The median age in the village was 42.6 years. 18.7% of residents were under the age of 18; 10.8% were between the ages of 18 and 24; 23.8% were from 25 to 44; 26.6% were from 45 to 64; and 20.1% were 65 years of age or older. The gender makeup of the village was 52.5% male and 47.5% female.

===2000 census===
As of the census of 2000, there were 156 people, 59 households, and 42 families living in the town. The population density was 1,278.5 PD/sqmi. There were 62 housing units at an average density of 508.1 /sqmi. The racial makeup of the town was 92.95% White, 2.56% Native American, and 4.49% from two or more races.

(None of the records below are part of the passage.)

-- ==== Sys2Proof/Safety.lean ====
section
/-! DEFINITION. The terms the statements are written in: the invariant of the decode state, what a fetch step needs to run,
a byte string in memory, which bytes of memory a step leaves alone, and what a recorded sequence of accesses means against
plain memory. -/

namespace Sys2Proof.Machine

/-! ### The decode state and the invariant -/

/-- Part of an instruction was consumed: a prefix is pending (R38, R39). -/
def State.prefixPending (s : State) : Prop := s.prefixMode ≠ .normal ∨ s.indexMode ≠ none

/-- What holds in every state the machine reaches:
memory is in its canonical form;
`PREFIX = Bit` implies `INDEX = None` (R118);
while a prefix is pending no maskable interrupt can be accepted, because `INT_BLOCKED` is set or (after an NMI that split
the instruction, R445) `IFF1` is 0;
while `HALTED` no prefix is pending and `PC` holds the address of the `HALT` opcode byte `76` (R25, R277): the last access was its
fetch, and where plain memory stands there, it holds it. -/
structure State.Inv (s : State) : Prop where
  memory : s.mem.wf = true
  bitTable : s.prefixMode = .bit → s.indexMode = none
  unsplit : s.prefixPending → s.intBlocked = true ∨ s.iff1 = false
  halted : s.halted = true → ¬ s.prefixPending ∧ s.bus.head? = some (.memRead s.pc 0x76)
  haltByte : s.halted = true → s.memKind s.pc ≠ .device → s.content s.pc = 0x76

/-! ### Running steps -/

/-- `k` steps, stopping at the first fault or refusal: `Host.Core.run` of the machine. -/
def run : Nat → State → Host.Outcome State Fault Refusal
  | 0, s => .next s
  | k + 1, s =>
    match step s with
    | .next t => run k t
    | .fault x => .fault x
    | .refused x => .refused x

/-- The next step is a fetch step: no signal is serviced and the core is not halted (R110). -/
structure State.Fetches (s : State) : Prop where
  noReset : s.resetReq = false
  noNmi : s.nmiReq = false
  noInt : s.acceptsInt = false
  running : s.halted = false

/-- Reads of memory from `a` on, modulo 65536, are answered with the bytes `bs`, each read at its place in the order (R77, R82). -/
def State.answers : State → Word → List Byte → Bool
  | _, _, [] => true
  | s, a, b :: bs => s.peek a = b && State.answers (s.record (.memRead a b)) (a + 1) bs

/-- The bytes `bs` are what fetches from `PC` on read (R77, R100). -/
def State.atPc (s : State) (bs : List Byte) : Prop := s.answers s.pc bs = true

/-- The record of reading the bytes `bs` from `a` on, the latest read first. -/
def readsOf : Word → List Byte → List BusAccess
  | _, [] => []
  | a, b :: bs => readsOf (a + 1) bs ++ [.memRead a b]

/-- The byte that a read of the address after `a` is answered with when it comes right after a read of `a`: the high byte of a 16-bit
read (R10). -/
def State.peekNext (s : State) (a : Word) : Byte := State.peek { s with bus := .memRead a (s.peek a) :: s.bus } (a + 1)

/-- `R` after `n` refreshes: the low 7 bits count modulo 128, bit 7 is kept (R33, R461). -/
def refreshed (r : Byte) (n : Nat) : Byte := (r &&& 0x80) ||| (BitVec.ofNat 8 (r.toNat + n) &&& 0x7F)

/-! ### Memory -/

/-- Plain memory in `t` is plain memory in `s` with exactly these bytes stored, the latest store first: an address of RAM that the
list names holds its latest store, every other address holds what it held before. -/
def State.stores (s t : State) (bytes : List (Word × Byte)) : Prop :=
  ∀ a, t.content a = match bytes.find? (fun p => p.1 = a && s.memKind a = .ram) with
    | some p => p.2
    | none => s.content a

/-- What a sequence of accesses, the earliest first, does to plain memory whose addresses have these kinds; `none` when a read of
plain memory is not answered by the latest write to that address, or else by the initial content (R82). Reads of anything else
may be answered with any byte. -/
def replay (kind : Word → MemKind) : Memory → List BusAccess → Option Memory
  | m, [] => some m
  | m, .memRead a v :: xs => if kind a = .device ∨ m.read a.toNat = v then replay kind m xs else none
  | m, .memWrite a v :: xs => replay kind (if kind a = .ram then m.write a.toNat v else m) xs
  | m, .portRead _ _ :: xs => replay kind m xs
  | m, .portWrite _ _ :: xs => replay kind m xs

/-- The accesses `xs` are what `t` recorded after `s`, the earliest first. -/
def State.recordedSince (s t : State) (xs : List BusAccess) : Prop := t.bus = xs.reverse ++ s.bus

/-! ### Flags as eight bits (R28) and results as numbers -/

/-- The flag byte with these eight flags (R28). -/
def flagByte (s z f5 h f3 pv n c : Bool) : Byte :=
  flagIf s 0x80 ||| flagIf z 0x40 ||| flagIf f5 0x20 ||| flagIf h 0x10 ||| flagIf f3 0x08 ||| flagIf pv 0x04 |||
    flagIf n 0x02 ||| flagIf c 0x01

/-- The flag byte whose `S`, `Z`, `F5`, `F3` come from the byte `r` (R29), with the other four flags given. -/
def resultFlags (r : Byte) (h pv n c : Bool) : Byte := flagByte (r.getLsbD 7) (r = 0) (r.getLsbD 5) h (r.getLsbD 3) pv n c

/-- "even number of set bits" (R29). -/
def evenParity (v : Byte) : Bool := (List.range 8).countP (fun i => v.getLsbD i) % 2 = 0

/-- A true sum or difference outside the range of the signed result: signed overflow (R29, R230). -/
def outside (x low high : Int) : Bool := decide (x < low) || decide (high < x)

/-- The packed BCD byte of a number below 100 (R270). -/
def bcd (x : Nat) : Byte := BitVec.ofNat 8 (16 * (x / 10) + x % 10)

/-- The eight accumulator operations in the order of their codes (R108), each from the accumulator, the operand and the old
flags to the new accumulator and flags (R235 to R242). -/
def aluFunctions : List (Byte → Byte → Byte → Byte × Byte) :=
  [ fun a v _ => add8 a v false,
    fun a v f => add8 a v (f.getLsbD 0),
    fun a v _ => sub8 a v false,
    fun a v f => sub8 a v (f.getLsbD 0),
    fun a v _ => and8 a v,
    fun a v _ => xor8 a v,
    fun a v _ => or8 a v,
    fun a v _ => (a, ((sub8 a v false).2 &&& 0xD7) ||| (v &&& 0x28)) ]

/-- The eight bit-table operations in the order of their codes (R109). -/
def rotOps : List RotOp := [.rlc, .rrc, .rl, .rr, .sla, .sra, .sll, .srl]

/-- `s` after an instruction whose handler charged `charged` T-states: nothing is pending (R111, R501). -/
def State.done (s : State) (charged : Nat) : State :=
  { s with clk := s.clk + charged, prefixMode := .normal, indexMode := none }

end Sys2Proof.Machine

namespace Sys2Proof

open Machine (condHolds)

/-! ### T-states (70_reset_and_hazards.md R500) -/

/-- The total T-states of a whole instruction by the table of R500, its prefix bytes and opcode fetches included; `cheap` picks
the smaller of two totals: an untaken branch, or the last execution of a repeating block instruction. The rows for a
prefix byte have no total of their own: 4 is the cost of their step (R112, R113). -/
def Instr.tStates (cheap : Bool) : Instr → Nat
  | .ldRR _ _ | .nop | .halt | .di | .ei | .exDeHl | .exAfAf | .exx | .daa | .cpl | .ccf | .scf | .rlca | .rla | .rrca
  | .rra | .addR _ | .adcR _ | .subR _ | .sbcR _ | .andR _ | .xorR _ | .orR _ | .cpR _ | .incR _ | .decR _ | .jpIndHl => 4
  | .ldRN _ _ | .ldRIndHl _ | .ldIndHlR _ | .ldAIndBc | .ldAIndDe | .ldIndBcA | .ldIndDeA | .addN _ | .adcN _ | .subN _
  | .sbcN _ | .andN _ | .xorN _ | .orN _ | .cpN _ | .addIndHl | .adcIndHl | .subIndHl | .sbcIndHl | .andIndHl
  | .xorIndHl | .orIndHl | .cpIndHl => 7
  | .ldIndHlN _ | .ldDdNn _ _ | .popQq _ | .jpNn _ | .jpCcNn _ _ | .ret => 10
  | .incIndHl | .decIndHl | .pushQq _ | .rst _ | .addHlSs _ | .inAIndN _ | .outIndNA _ => 11
  | .ldAIndNn _ | .ldIndNnA _ => 13
  | .ldHlIndNn _ | .ldIndNnHl _ => 16
  | .incSs _ | .decSs _ | .ldSpHl => 6
  | .exIndSpHl => 19
  | .jr _ => 12
  | .jrCc _ _ => if cheap then 7 else 12
  | .djnz _ => if cheap then 8 else 13
  | .callNn _ => 17
  | .callCcNn _ _ => if cheap then 10 else 17
  | .retCc _ => if cheap then 5 else 11
  | .rlcR _ | .rrcR _ | .rlR _ | .rrR _ | .slaR _ | .sraR _ | .sllR _ | .srlR _ | .bitR _ _ | .setR _ _ | .resR _ _ => 8
  | .bitIndHl _ => 12
  | .rlcIndHl | .rrcIndHl | .rlIndHl | .rrIndHl | .slaIndHl | .sraIndHl | .sllIndHl | .srlIndHl | .setIndHl _
  | .resIndHl _ => 15
  | .neg _ | .im0 _ _ | .im1 _ | .im2 _ | .edNop _ => 8
  | .ldAI | .ldAR | .ldIA | .ldRA => 9
  | .inRIndC _ | .inIndC | .outIndCR _ | .outIndC0 => 12
  | .retn _ | .reti => 14
  | .adcHlSs _ | .sbcHlSs _ => 15
  | .rld | .rrd => 18
  | .ldDdIndNn _ _ | .ldIndNnDd _ _ => 20
  | .ldi | .ldd | .cpi | .cpd | .ini | .ind | .outi | .outd => 16
  | .ldir | .lddr | .cpir | .cpdr | .inir | .indr | .otir | .otdr => if cheap then 16 else 21
  | .incXyHalf _ _ | .decXyHalf _ _ | .ldRRXy _ _ _ | .addXyHalf _ _ | .adcXyHalf _ _ | .subXyHalf _ _ | .sbcXyHalf _ _
  | .andXyHalf _ _ | .xorXyHalf _ _ | .orXyHalf _ _ | .cpXyHalf _ _ | .jpIndXy _ => 8
  | .ldXyHalfN _ _ _ => 11
  | .incXy _ | .decXy _ | .ldSpXy _ => 10
  | .ldXyNn _ _ | .popXy _ => 14
  | .addXyPp _ _ | .pushXy _ => 15
  | .ldRIndXy _ _ _ | .ldIndXyR _ _ _ | .ldIndXyN _ _ _ | .addIndXy _ _ | .adcIndXy _ _ | .subIndXy _ _
  | .sbcIndXy _ _ | .andIndXy _ _ | .xorIndXy _ _ | .orIndXy _ _ | .cpIndXy _ _ => 19
  | .ldXyIndNn _ _ | .ldIndNnXy _ _ => 20
  | .incIndXy _ _ | .decIndXy _ _ | .exIndSpXy _ => 23
  | .bitIndXy _ _ _ _ => 20
  | .rlcIndXy _ _ | .rlcIndXyR _ _ _ | .rrcIndXy _ _ | .rrcIndXyR _ _ _ | .rlIndXy _ _ | .rlIndXyR _ _ _ | .rrIndXy _ _
  | .rrIndXyR _ _ _ | .slaIndXy _ _ | .slaIndXyR _ _ _ | .sraIndXy _ _ | .sraIndXyR _ _ _ | .sllIndXy _ _
  | .sllIndXyR _ _ _ | .srlIndXy _ _ | .srlIndXyR _ _ _ | .setIndXy _ _ _ | .setIndXyR _ _ _ _ | .resIndXy _ _ _
  | .resIndXyR _ _ _ _ => 23
  | .xyStandard _ i => i.tStates cheap + 4
  | .indexedBit _ i => i.tStates cheap
  | .prefixCb | .prefixDd | .prefixEd | .prefixFd | .xyPrefixDd _ | .xyPrefixFd _ | .xyPrefixEd _ => 4

/-- The smaller total applies: the branch is not taken, or the block instruction does not repeat; read from the state in
which the handler runs (R382 to R391, R206, R211, R418, R422). -/
def Instr.cheap (s : Machine.State) : Instr → Bool
  | .jrCc cc _ | .callCcNn cc _ | .retCc cc => !condHolds cc s.main.f
  | .djnz _ => s.main.b = 1
  | .ldir | .lddr => s.bc = 1
  | .cpir | .cpdr => s.bc = 1 || s.main.a = s.peek s.hl
  | .inir | .indr | .otir | .otdr => s.main.b = 1
  | .xyStandard _ i => i.cheap s
  | _ => false

/-- The instructions that write `F`, by the complete list of R30. -/
def Instr.writesF : Instr → Bool
  | .addR _ | .addN _ | .addIndHl | .addXyHalf _ _ | .addIndXy _ _ | .adcR _ | .adcN _ | .adcIndHl | .adcXyHalf _ _
  | .adcIndXy _ _ | .subR _ | .subN _ | .subIndHl | .subXyHalf _ _ | .subIndXy _ _ | .sbcR _ | .sbcN _ | .sbcIndHl
  | .sbcXyHalf _ _ | .sbcIndXy _ _ | .neg _ | .cpR _ | .cpN _ | .cpIndHl | .cpXyHalf _ _ | .cpIndXy _ _ | .andR _
  | .andN _ | .andIndHl | .andXyHalf _ _ | .andIndXy _ _ | .orR _ | .orN _ | .orIndHl | .orXyHalf _ _ | .orIndXy _ _
  | .xorR _ | .xorN _ | .xorIndHl | .xorXyHalf _ _ | .xorIndXy _ _ => true
  | .incR _ | .incIndHl | .incXyHalf _ _ | .incIndXy _ _ | .decR _ | .decIndHl | .decXyHalf _ _ | .decIndXy _ _ => true
  | .addHlSs _ | .addXyPp _ _ | .adcHlSs _ | .sbcHlSs _ => true
  | .rlca | .rrca | .rla | .rra | .rlcR _ | .rlcIndHl | .rlcIndXy _ _ | .rlcIndXyR _ _ _ | .rrcR _ | .rrcIndHl
  | .rrcIndXy _ _ | .rrcIndXyR _ _ _ | .rlR _ | .rlIndHl | .rlIndXy _ _ | .rlIndXyR _ _ _ | .rrR _ | .rrIndHl
  | .rrIndXy _ _ | .rrIndXyR _ _ _ | .slaR _ | .slaIndHl | .slaIndXy _ _ | .slaIndXyR _ _ _ | .sraR _ | .sraIndHl
  | .sraIndXy _ _ | .sraIndXyR _ _ _ | .sllR _ | .sllIndHl | .sllIndXy _ _ | .sllIndXyR _ _ _ | .srlR _ | .srlIndHl
  | .srlIndXy _ _ | .srlIndXyR _ _ _ | .rld | .rrd => true
  | .daa | .cpl | .scf | .ccf | .bitR _ _ | .bitIndHl _ | .bitIndXy _ _ _ _ | .ldAI | .ldAR | .inRIndC _ | .inIndC => true
  | .ldi | .ldd | .ldir | .lddr | .cpi | .cpd | .cpir | .cpdr | .ini | .ind | .inir | .indr | .outi | .outd | .otir
  | .otdr => true
  | .popQq qq => qq = .af
  | .exAfAf => true
  | _ => false

end Sys2Proof
end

There were 59 households, out of which 32.2% had children under the age of 18 living with them, 59.3% were married couples living together, 6.8% had a female householder with no husband present, and 28.8% were non-families. 25.4% of all households were made up of individuals, and 13.6% had someone living alone who was 65 years of age or older. The average household size was 2.64 and the average family size was 3.10.

In the town the population was spread out, with 30.8% under the age of 18, 7.7% from 18 to 24, 28.2% from 25 to 44, 19.9% from 45 to 64, and 13.5% who were 65 years of age or older. The median age was 34 years. For every 100 females, there were 110.8 males. For every 100 females age 18 and over, there were 111.8 males.

The median income for a household in the town was $25,000, and the median income for a family was $27,083. Males had a median income of $29,375 versus $21,875 for females. The per capita income for the town was $13,311. About 13.3% of families and 15.9% of the population were below the poverty line, including 16.7% of those under the age of eighteen and none of those 65 or over.